I am trying to build an Shiny App that can dynamically display sentences from a database column by matching a Corpus from a text box , ie. as users starts typing the text in the text box, all the sentences that would match (corpus from the text typed) need to be displayed by order of number of words that that matchs the corpus
I tried kwic
function but that is not helping match corpus dynamically, approach that I tried,
require(quanteda)
require(tm)
data(crude, package = "tm")
mycorpus <- corpus(crude)
kwic(mycorpus, "company") # Pass the words from the text box corpus
request help...
I think what you're asking for is,
table(kwic(mycorpus, phrase, join = FALSE)$keyword)
where phrase
just gets lengthened as more terms get typed in. (Requires quanteda >= 0.99
, which also includes the phrase
function which might be useful here.) For a more general match, you could convert both the corpus and all entered terms (in an ever-lengthening phrase
) into tokenized wordstems
mystems <- corpus(crude) %>% texts() %>% tokens() %>% tokens_wordstem()

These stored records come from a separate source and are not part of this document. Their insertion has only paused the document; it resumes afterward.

/-- The exact sum of some products, each with whether it is an invalid operation. An invalid product, or
infinities of both signs, decides: NaN with sign 0 (R70). Otherwise a NaN has the sign of the first product
that is NaN: R70 orders the operands of one operation and not those of 16 products (DESIGN CHOICE, log 55). -/
def sumProducts (ps : List (Num × Bool)) : Num :=
  let xs := ps.map Prod.fst
  if ps.any Prod.snd || (xs.contains (.inf false) && xs.contains (.inf true)) then .nan false
  else match Num.firstNan xs with
    | some n => .nan n.sign
    | none => sumExact xs

/-- A group sum rounded once. -/
def groupSum (ps : List (Num × Bool)) : Num := rn56 (sumProducts ps)

/-- One addition to an fa56 value. -/
def addFa (a : BitVec 56) (x : Num) : BitVec 56 :=
  let y := rn56 (Num.add false ((fmtOf .fa56).value a.toNat) x).1
  BitVec.ofNat 56 ((fmtOf .fa56).pattern y)

/-- One addition to an i56 value, clamped (R71, R91). -/
def addI56 (a : BitVec 56) (x : Num) : BitVec 56 :=
  BitVec.ofNat 56 (Ty.i56.intPattern (clampInt .i56 (Ty.i56.intValue a.toNat + x.scaled 0)).1)

end Sys2Proof.Machine
end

phrase <- tokens(phrase, remove_punct = TRUE, remove_symbols = TRUE) %>%
tokens_wordstem(language = "greek") %>% # or whatever
as.character()
Then table(kwic(mystems, phrase, join = FALSE)$keyword)
should do same thing but matching word stems only, rather than exact words. If you want numbers of words that match each document, then a *apply
-type wrapper (or purrr::map()
) will also extract that.